No documento A palavra na pintura portuguesa no séc. XX (páginas 166-176)

C APÍTULO 5 | A PALAVRA NAS VANGUARDAS ARTÍSTICAS INTERNACIONAIS

5.7. A PALAVRA SURREALISTA

O Surrealismo, tal como o Futurismo, começa por ser um movimento de raiz literária. André Breton, poeta e ensaísta, seu impulsionador e teórico, interessava-se principalmente pela linguagem verbal, mas o seu pensamento veio a influenciar profundamente o mundo das artes plásticas.

Breton era conhecedor da obra de Freud, a qual legitimava cientificamente o que considerava ser o estado opressivo da condição humana — o condicionamento e repressão social dos impulsos primários e, por isso, mais verdadeiros.

A parte recalcada da experiência, posta em evidência pela psicanálise (susceptível de impedir uma vida social normal) era precisamente aquela que os surrealistas queriam explorar. Não no sentido clínico da normalização comportamental pretendido pela psiquiatria, mas, pelo contrário, como possibilidade de libertação individual. Breton defendia a necessidade de se adoptar uma forma de vida mais espontânea, atenta ao desejo e às necessidades do corpo, que permitisse a uma consciência emancipada rejeitar as limitações éticas e religiosas da cultura burguesa, para poder viver em plena harmonia com os seus instintos.

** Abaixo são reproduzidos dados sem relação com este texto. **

-- ==== Sys2Proof/Machine/Governor.lean ====
section
/-! DEFINITION. The energy governor (R337 to R343) and the transfer of Q words to the shadow output and the staging
(R274, R285, R330), which the governor's passes decide. -/

namespace Sys2Proof.Machine

/-! ### Reads of the image engine (R258, R292) -/

/-- The engine's read of an image or shadow word: a word with an uncorrectable error gives nothing (R292). -/
def State.engRead (s : State) (a : Nat) : Option DWord × State :=
  match s.eccRead a 1 with
  | (true, s) => (some (s.w64 a), s)
  | (false, s) => (none, { (s.count Reg.SCN_IMGERR) with scn := { s.scn with imgErr := true } })

/-- The engine reads the words of some addresses, only to meet their errors. -/
def State.engReads (s : State) (l : List Nat) : State := l.foldl (fun (s : State) a => (s.engRead a).2) s

/-- The words of the force index that hold the first n halfwords and the one that ends them. -/
def indexWords (n : Nat) : List Nat := (List.range (n / 4 + 1)).map fun g => findexAddr (4 * min g 255)

/-- The engine reads the force index of a table, as every transfer does (R284, R292). -/
def State.readIndex (s : State) (t : List ForceEnt) : State := s.engReads (indexWords t.length)

/-- The engine reads a table whole to change it (R285). -/
def State.readTable (s : State) (t : List ForceEnt) : State :=
  (s.readIndex t).engReads ((List.range t.length).flatMap fun e => [forceAddr e, forceAddr e + 8])

/-- The engine applies the staged force changes (R285). As RUN is left at once (R282) `applyForces` alone does it: DESIGN CHOICE, the errors
that its reads of the table meet there are not reported. -/
def State.engineForces (s : State) : State := if s.scn.staged.isEmpty then s else (s.readTable s.forces).applyForces

/-! ### Members and groups -/

/-- A member entry in use that is not inert (R337): its index, its point and weight, the pin, and the binding where the
point is phased. -/
structure Mem where
  i : Nat
  point : Nat
  weight : Nat
  pin : Pin
  bnd : Option Nat
  deriving DecidableEq, Repr

/-- The group of a member, and the registers of a group. -/
def Mem.g (m : Mem) : Nat := m.i / 64
def gcfg (g : Nat) : Nat := Reg.GOV_GCFG + 0x10 * g
def gbud (g : Nat) : Nat := Reg.GOV_GBUD + 0x10 * g
def grec (g : Nat) : Nat := Reg.GOV_GREC + 0x10 * g

/-- Member entry i as the table holds it. -/
def State.entry (s : State) (i : Nat) : Word := Map.get (fun _ => 0) s.gov.tab i

/-- The member entry is a member, inert or not. -/
def isMember (w : Word) : Bool := bit w 26

/-- The member that entry i stands for, unless it is inert. -/
def State.memberOf (s : State) (ph : List Bnd) (i : Nat) (w : Word) : Option Mem :=
  if !isMember w || s.f (gcfg (i / 64)) 6 0 == 0 then none else
  match s.outputPin (fld w 17 0) with
  | none => none
  | some p => if s.safeOf p then none else
    some ⟨i, fld w 17 0, fld w 25 18, p, (ph.find? fun b => b.point == fld w 17 0).map (·.k)⟩

/-- The members that are not inert, group by group, each group by priority. -/
def State.members (s : State) : List Mem :=
  let ph := s.phased
  s.gov.tab.filterMap fun e => s.memberOf ph e.1 e.2

/-- The group has an inert member. -/
def State.hasInert (s : State) (g : Nat) : Bool :=
  let ph := s.phased
  s.gov.tab.any fun e => e.1 / 64 == g && isMember e.2 && (s.memberOf ph e.1 e.2).isNone

/-- E and OFF of a member entry. -/
def State.energised (s : State) (i : Nat) : Bool := Map.get (fun _ => false) s.gov.e i
def State.setEnergised (s : State) (i : Nat) (v : Bool) : State :=
  { s with gov := { s.gov with e := Map.set (fun _ => false) s.gov.e i v } }
def State.offAt (s : State) (i : Nat) : Nat := Map.get (fun _ => 0) s.gov.off i
def State.setOff (s : State) (i t : Nat) : State :=
  { s with gov := { s.gov with off := Map.set (fun _ => 0) s.gov.off i t } }

/-- The member becomes de-energised at a time. -/
def State.deEnergise (s : State) (i t : Nat) : State := (s.setEnergised i false).setOff i t

/-- Group g. -/
def State.grp (s : State) (g : Nat) : Grp := Map.get (fun _ => {}) s.gov.grps g
def State.setGrp (s : State) (g : Nat) (x : Grp) : State :=
  { s with gov := { s.gov with grps := Map.set (fun _ => {}) s.gov.grps g x } }

/-- N(g): the members of g with E 1. -/
def State.energCount (s : State) (ms : List Mem) (g : Nat) : Nat :=
  (ms.filter fun m => m.g == g && s.energised m.i).length

/-- GOV_CTRL.EN. -/
def State.govOn (s : State) : Bool := s.f Reg.GOV_CTRL 0 0 == 1

/-! ### The budget (R340) -/

/-- The bucket of a time for group g. -/
def State.govBucket (s : State) (g t : Nat) : Nat := t * 16 / (1000 * s.f (gbud g) 25 16)

/-- spent(g, T). -/
def State.spent (s : State) (g t : Nat) : Nat :=
  let b := s.govBucket g t
  ((s.grp g).charges.filter fun e => decide (e.1 ≤ b) && decide (b < e.1 + 16)).foldl (fun n e => n + e.2) 0

/-- Charge a weight at time T. -/
def State.charge (s : State) (g t w : Nat) : State :=
  let b := s.govBucket g t
  let x := s.grp g
  s.setGrp g { x with charges := (b, w) :: x.charges.filter fun e => decide (b < e.1 + 16) }

/-! ### The current output value of a point -/

/-- The value that the outputs hold for a member: the strobed bit of a phased point, else the shadow output bit. -/
def State.outputNow (s : State) (point : Nat) (bnd : Option Nat) : Bool :=
  match bnd with
  | some k => bit s.bea.strobed k
  | none => bit (s.shOut (point / 64)) (point % 64)

/-- GOV_CTRL.EN is written 1, or PD7 is ready: every member's E takes its current output value (R338). DEDUCED: of a word of the shadow
output that cannot be read, the bit is taken as the word holds it. -/
def State.govRestart (s : State) : State :=
  let ph := s.phased
  let s := s.engReads (((s.gov.tab.filter fun e => isMember e.2).map fun e => shOutAddr (fld e.2 17 6)).eraseDups)
  s.gov.tab.foldl (fun s e => if !isMember e.2 then s else
    (s.setEnergised e.1 (s.outputNow (fld e.2 17 0) ((ph.find? fun b => b.point == fld e.2 17 0).map (·.k)))).setOff e.1 0) s

/-! ### Sag (R342) -/

/-- A point's bit of the shadow output becomes 0; where its word cannot be read, the word keeps its contents (R258, R292). -/
def State.outputOff (s : State) (point : Nat) : State :=
  match s.engRead (shOutAddr (point / 64)) with
  | (some x, s) => s.put64 (shOutAddr (point / 64)) (setBit x (point % 64) false)
  | (none, s) => s

/-- A member is switched off without phase by a sag policy. DEDUCED: what a phased point's channel has staged and ready becomes 0 as well,
for a switch-on of it is to pass pass 3 anew. -/
def State.sagOff (s : State) (m : Mem) (t : Nat) : State :=
  let s := (s.deEnergise m.i t).outputOff m.point
  match m.bnd with
  | some k => State.resince { s with bea := { s.bea with
      strobed := setBit s.bea.strobed k false, staging := setBit s.bea.staging k false, ready := setBit s.bea.ready k false } }
  | none => s

/-- Switch off the energised members of a list, the first first, while more than `keep` of the group are energised. -/
def State.shed (s : State) (all : List Mem) (g keep t : Nat) : List Mem → State
  | [] => s
  | m :: rest =>
    if s.energised m.i && decide (keep < s.energCount all g) then (s.sagOff m t).shed all g keep t rest
    else s.shed all g keep t rest

/-- The engine reads the S words of the members' stations (R292). -/
def State.statReads (s : State) (ms : List Mem) : State :=
  s.engReads ((ms.map fun m => shStatAddr (256 + m.pin.key)).eraseDups)

/-- Some member's unit reports SUPLOW or SUPMISS in the shadow status; a word that cannot be read reports nothing. -/
def State.supplyReport (s : State) (ms : List Mem) (g : Nat) : Bool :=
  ms.any fun m => m.g == g && bit (s.shStat (256 + m.pin.key)) (48 + m.pin.unit)
    && decide (s.eccAt (shStatAddr (256 + m.pin.key)) ≠ .double)

/-- Pass 1 for group g at time T. -/
def State.updateSag (s : State) (ms : List Mem) (t g : Nat) : State :=
  let x := s.grp g
  let rep := s.supplyReport ms g
  if x.sag then
    if rep then s.setGrp g { x with seen := t }
    else if x.seen + 1000 * s.f (grec g) 15 0 ≤ t then s.setGrp g { x with sag := false }
    else s
  else if rep && decide (0 < s.energCount ms g) then
    let s := s.setGrp g { x with sag := true, seen := t }
    let mine := ms.filter fun m => m.g == g
    match s.f (gcfg g) 9 8 with
    | 1 => s.shed ms g 0 t mine.reverse
    | 2 => s.shed ms g (s.f (gcfg g) 15 10) t mine.reverse
    | _ => s
  else s

/-- Pass 1. -/
def State.pass1 (s : State) (ms : List Mem) (t : Nat) : State :=
  (List.range 64).foldl (fun s g => s.updateSag ms t g) s

/-! ### The passes of a transfer (R339) -/

/-- The overlays of the Q words that a transfer treats, by word. -/
abbrev Overlays := List (Nat × DWord)

/-- The requested value of a point: none where the transfer does not treat its word. -/
def wantOf (ov : Overlays) (point : Nat) : Option Bool :=
  (ov.find? fun e => e.1 == point / 64).map fun e => bit e.2 (point % 64)

/-- Pass 2: the switch-off of an ordinary point is admitted; a phased one ends with its strobe. -/
def State.pass2 (s : State) (ms : List Mem) (ov : Overlays) (t : Nat) : State :=
  ms.foldl (fun s m =>
    if wantOf ov m.point == some false && s.energised m.i && m.bnd.isNone then s.deEnergise m.i t else s) s

/-- The switch-on of a member is deferred at time T (R339); a weight of 0 always fits the budget (R340). -/
def State.defers (s : State) (ms : List Mem) (m : Mem) (t : Nat) : Bool :=
  (s.grp m.g).sag || decide (s.f (gcfg m.g) 6 0 ≤ s.energCount ms m.g)
    || (decide (m.weight ≠ 0) && decide (s.f (gbud m.g) 15 0 < s.spent m.g t + m.weight))
    || decide (t < s.offAt m.i + 1000 * s.f (gcfg m.g) 31 16)

/-- Pass 3: every switch-on is admitted and charged, or deferred and counted. -/
def State.pass3 (s : State) (all : List Mem) (ov : Overlays) (t : Nat) : List Mem → State
  | [] => s
  | m :: rest =>
    if wantOf ov m.point == some true && !s.energised m.i then
      if s.defers all m t then
        let x := s.grp m.g
        ((s.setGrp m.g { x with defer := true, defcnt := satInc x.defcnt 0xFFFF }).count
          (Reg.GOV_GDEF + 0x10 * m.g)).pass3 all ov t rest
      else ((s.setEnergised m.i true).charge m.g t m.weight).pass3 all ov t rest
    else s.pass3 all ov t rest

/-- The admitted value of a point: off where its member asks for on and is not energised. -/
def State.admitted (s : State) (ms : List Mem) (point : Nat) (v : Bool) : Bool :=
  match ms.find? fun m => m.point == point with
  | some m => v && s.energised m.i
  | none => v

/-- The admitted word of Q word w. -/
def State.admitWord (s : State) (ms : List Mem) (w : Nat) (x : DWord) : DWord :=
  (ms.filter fun m => m.point / 64 == w).foldl (fun x m =>
    setBit x (m.point % 64) (bit x (m.point % 64) && s.energised m.i)) x

/-- The admitted values go out: phased points to the staging, the others to the shadow output (R274, R330). A word of the shadow output
that holds a phased point's bit is read to keep it, and keeps its contents where it cannot be read (R258). -/
def State.writeAdmitted (s : State) (ms : List Mem) (ph : List Bnd) (ov : Overlays) : State :=
  ov.foldl (fun s e =>
    let adm := s.admitWord ms e.1 e.2
    let mine := ph.filter fun b => b.point / 64 == e.1
    let s := if mine.isEmpty then s.put64 (shOutAddr e.1) adm else
      match s.engRead (shOutAddr e.1) with
      | (some old, s) =>
        s.put64 (shOutAddr e.1) (mine.foldl (fun (x : DWord) b => setBit x (b.point % 64) (bit old (b.point % 64))) adm)
      | (none, s) => s
    { s with bea := { s.bea with
        staging := mine.foldl (fun (x : BitVec 256) (b : Bnd) => setBit x b.k (bit adm (b.point % 64))) s.bea.staging } }) s

/-- The staging of every channel becomes ready (R333). -/
def State.stagingReady (s : State) : State :=
  let ph := s.phased
  ({ s with bea := { s.bea with
      ready := ph.foldl (fun (x : BitVec 256) (b : Bnd) => setBit x b.k (bit s.bea.staging b.k)) s.bea.ready
      isReady := ph.foldl (fun (x : BitVec 256) (b : Bnd) => setBit x b.k true) s.bea.isReady } }).resince

/-- S word 64 + g (R343). -/
def State.grpWord (s : State) (ms : List Mem) (g t : Nat) : DWord :=
  let x := s.grp g
  let en := s.govOn
  BitVec.ofNat 64 ((if en then s.energCount ms g else 0) + (en && x.sag).toNat * 0x100 + (en && x.defer).toNat * 0x200
    + (s.hasInert g).toNat * 0x400 + en.toNat * 0x800 + min (s.spent g t) 0xFFFF * 2 ^ 16 + x.defcnt * 2 ^ 32)

/-- The groups that have a member or have shown something in their S word: the others' words are those of an empty
group. -/
def State.writeGroups (s : State) (ms : List Mem) (t : Nat) : State :=
  (List.range 64).foldl (fun s g => s.putStat (64 + g) (s.grpWord ms g t)) s

/-- The engine reads the force entry of image word n, if there is one; false where it, or its halfword of the index, cannot be read
(R292). -/
def State.forceRead (s : State) (t : List ForceEnt) (n : Nat) : Bool × State :=
  match t.findIdx? fun f => f.word == n with
  | none => (true, s)
  | some e =>
    let r := s.engRead (forceAddr e)
    let q := r.2.engRead (forceAddr e + 8)
    (r.1.isSome && q.1.isSome && decide (s.eccAt (findexAddr e) ≠ .double), q.2)

/-- The overlays of a list of Q words; a word or a force entry that cannot be read is left out. -/
def State.overlays (s : State) (t : List ForceEnt) : List Nat → Overlays × State
  | [] => ([], s)
  | w :: ws =>
    let r := s.engRead (imgAddr (4096 + w))
    let q := r.2.forceRead t (4096 + w)
    match r.1, q.1 with
    | some x, true =>
      let rest := q.2.overlays t ws
      ((w, overlay t (4096 + w) x) :: rest.1, rest.2)
    | _, _ => q.2.overlays t ws

/-- A transfer of Q words at time T, by an output transfer (`full`) or by a force transfer. -/
def State.transfer (s : State) (full : Bool) (ws : List Nat) (t : Nat) : State :=
  let r := (s.readIndex s.forces).overlays s.forces ws
  let ov := r.1
  let s := r.2
  let ms := if s.govOn then s.members else []
  let ph := s.phased
  let s := if full then { s with gov := { s.gov with grps := (s.gov.grps.map fun e => (e.1, { e.2 with defer := false })).filter fun e => decide (e.2 ≠ {}) } } else s
  let s := if full && s.govOn then (s.statReads ms).pass1 ms t else s
  let s := s.pass2 ms ov t
  let s := s.pass3 ms ov t ms
  let s := (s.writeAdmitted ms ph ov).stagingReady
  if full then s.writeGroups ms t else s

/-- The Q words whose entries a change of the force table alters (R285). -/
def changedWords (old new : List ForceEnt) : List Nat :=
  let ws := (old ++ new).filter fun f => decide (old.find? (fun g => g.word == f.word) ≠ new.find? fun g => g.word == f.word)
  ((ws.filter fun f => decide (4096 ≤ f.word)).map fun f => f.word - 4096).eraseDups

/-- Force changes take effect at once in HOLD, with a force transfer of the Q words that they alter (R285). -/
def State.forceInHold (s : State) : State :=
  let old := s.forces
  let back := s.scn.phase
  let s := (s.engineForces).setPhase .force
  (s.transfer false (changedWords old s.forces) s.clk.us).setPhase back

end Sys2Proof.Machine
end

A psicanálise demonstrava, também, que o corpo condicionava a linguagem, a qual dependia da força irracional dos instintos ficando sujeita ao controlo da consciência e da razão: a psicanálise iluminava a influência da imaginação sobre a linguagem. Por isso considerava premente requestionar o seu uso propondo-se criar “palavras sem rugas” (mots sans rides), palavras em perfeita adequação com a sua época.290 Referindo-se à verdadeira alquimia do verbo defendida por Rimbaud, Breton via na associação de vogais e cores do poema de Rimbaud um início de libertação:

[…] de forma consciente e aceitando suportar as consequências, [tinha]-se afasta[do] a palavra do

seu dever de significar.291

290 BRETON, Andre - Les mots sans rides. Littérature, Paris: [s.n.] nº7 (nova série) (Dezembro 1922). Reimpressão em BRETON, A. - Les Pas perdus (1924). Paris: Gallimard, 1990. ISBN-13: 978- 2070720491. p.131/134.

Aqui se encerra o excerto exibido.